### What the task requires
Would you set down all of the entries below exactly as they stand?

### Data for analysis
-- ==== Sys2Proof/Machine/CapRun.lean ====
section
/-! DEFINITION. The Capture Store at work: choosing drives, opening and closing segments, staging, writing and journal marks
(12 R480-R502, 05 R233). -/

namespace Sys2Proof.Machine

/-! ## Drives and segments -/

/-- Whether a drive may take a new segment: present, healthy, a member, with room (12 R496, R499, 05 R233). The top 5 % takes only
redirected segments. -/
def takesSegment (s : State) (redir : Bool) (d : Nat) : Bool :=
  let v := driveAt s d
  isMember s d && v.state == 2 && !v.warn && decide (segsOn s d < v.segs) && (redir || decide (100 * segsOn s d < 95 * v.segs))

/-- The drives for a new segment, best first: smallest average queue depth, then lowest wear (05 R233), then the lowest slot, which the spec
leaves open (DESIGN CHOICE, log entry 67). The drive whose media error the segment leaves comes last (12 R498; DESIGN CHOICE, log entry 60). -/
def drivesFor (s : State) (redir : Bool) (avoid : Option Nat) : List Nat :=
  let q := fun d => tgetD s.place.drvQ d 0
  let le := fun (a b : Nat) => decide (q a < q b) || (q a == q b && decide ((driveAt s a).wear ≤ (driveAt s b).wear))
  let l := sortBy le ((List.range 4).filter (takesSegment s redir))
  l.filter (fun d => avoid != some d) ++ l.filter fun d => avoid == some d

/-- The segment index that a new segment of a drive takes: the lowest free one (DESIGN CHOICE, log entry 67). -/
def freeIndex (s : State) (d : Nat) : Nat :=
  ((List.range (driveAt s d).segs).find? fun i => !(s.cap.segs.any fun g => g.drive == d && g.index == i)).getD 0

/-- Key of a segment's journal mark. -/
def markKey (d i : Nat) : Nat := 2 ^ 32 * d + i

/-- Changes the segment at a place. -/
def modSeg (p : Nat × Nat) (f : Seg → Seg) (s : State) : State :=
  { s with cap := { s.cap with segs := s.cap.segs.map fun g => if g.drive = p.1 ∧ g.index = p.2 then f g else g } }

/-- The segment at a place. -/
def segAt (s : State) (p : Nat × Nat) : Option Seg := s.cap.segs.find? fun g => g.drive == p.1 && g.index == p.2

/-- A track group. -/
def groupAt (s : State) (k : Nat) : Group := tgetD s.cap.groups k {}

/-- Changes a track group. -/
def modGroup (k : Nat) (f : Group → Group) (s : State) : State := { s with cap := { s.cap with groups := tupd s.cap.groups k f } }

/-- Bytes of one capture tick of a group (12 R480, R481). -/
def tickBytes (g : Group) : Nat := g.n * g.tracks * (if g.packed then 3 else 4)

/-- Bytes that a segment holds after its header (12 R480). -/
def segBytes : Nat := 67108864 - 65536

/-- Entries of a segment's run table once it holds the ticks of a list also (12 R480). -/
def runsWith (x : Seg) (l : List Nat) : Nat :=
  let ends := x.runs.getLast?.map fun r => r.1 + r.2
  (l.foldl (fun (a : Nat × Option Nat) c => (if a.2 = some c then a.1 else a.1 + 1, some (c + 1))) (x.runs.length, ends)).1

### Expected output
-- ==== Sys2Proof/Machine/CapRun.lean ====
section
/-! DEFINITION. The Capture Store at work: choosing drives, opening and closing segments, staging, writing and journal marks
(12 R480-R502, 05 R233). -/

namespace Sys2Proof.Machine

/-! ## Drives and segments -/

/-- Whether a drive may take a new segment: present, healthy, a member, with room (12 R496, R499, 05 R233). The top 5 % takes only
redirected segments. -/
def takesSegment (s : State) (redir : Bool) (d : Nat) : Bool :=
  let v := driveAt s d
  isMember s d && v.state == 2 && !v.warn && decide (segsOn s d < v.segs) && (redir || decide (100 * segsOn s d < 95 * v.segs))

/-- The drives for a new segment, best first: smallest average queue depth, then lowest wear (05 R233), then the lowest slot, which the spec
leaves open (DESIGN CHOICE, log entry 67). The drive whose media error the segment leaves comes last (12 R498; DESIGN CHOICE, log entry 60). -/
def drivesFor (s : State) (redir : Bool) (avoid : Option Nat) : List Nat :=
  let q := fun d => tgetD s.place.drvQ d 0
  let le := fun (a b : Nat) => decide (q a < q b) || (q a == q b && decide ((driveAt s a).wear ≤ (driveAt s b).wear))
  let l := sortBy le ((List.range 4).filter (takesSegment s redir))
  l.filter (fun d => avoid != some d) ++ l.filter fun d => avoid == some d

/-- The segment index that a new segment of a drive takes: the lowest free one (DESIGN CHOICE, log entry 67). -/
def freeIndex (s : State) (d : Nat) : Nat :=
  ((List.range (driveAt s d).segs).find? fun i => !(s.cap.segs.any fun g => g.drive == d && g.index == i)).getD 0

/-- Key of a segment's journal mark. -/
def markKey (d i : Nat) : Nat := 2 ^ 32 * d + i

/-- Changes the segment at a place. -/
def modSeg (p : Nat × Nat) (f : Seg → Seg) (s : State) : State :=
  { s with cap := { s.cap with segs := s.cap.segs.map fun g => if g.drive = p.1 ∧ g.index = p.2 then f g else g } }

/-- The segment at a place. -/
def segAt (s : State) (p : Nat × Nat) : Option Seg := s.cap.segs.find? fun g => g.drive == p.1 && g.index == p.2

/-- A track group. -/
def groupAt (s : State) (k : Nat) : Group := tgetD s.cap.groups k {}

/-- Changes a track group. -/
def modGroup (k : Nat) (f : Group → Group) (s : State) : State := { s with cap := { s.cap with groups := tupd s.cap.groups k f } }

/-- Bytes of one capture tick of a group (12 R480, R481). -/
def tickBytes (g : Group) : Nat := g.n * g.tracks * (if g.packed then 3 else 4)

/-- Bytes that a segment holds after its header (12 R480). -/
def segBytes : Nat := 67108864 - 65536

/-- Entries of a segment's run table once it holds the ticks of a list also (12 R480). -/
def runsWith (x : Seg) (l : List Nat) : Nat :=
  let ends := x.runs.getLast?.map fun r => r.1 + r.2
  (l.foldl (fun (a : Nat × Option Nat) c => (if a.2 = some c then a.1 else a.1 + 1, some (c + 1))) (x.runs.length, ends)).1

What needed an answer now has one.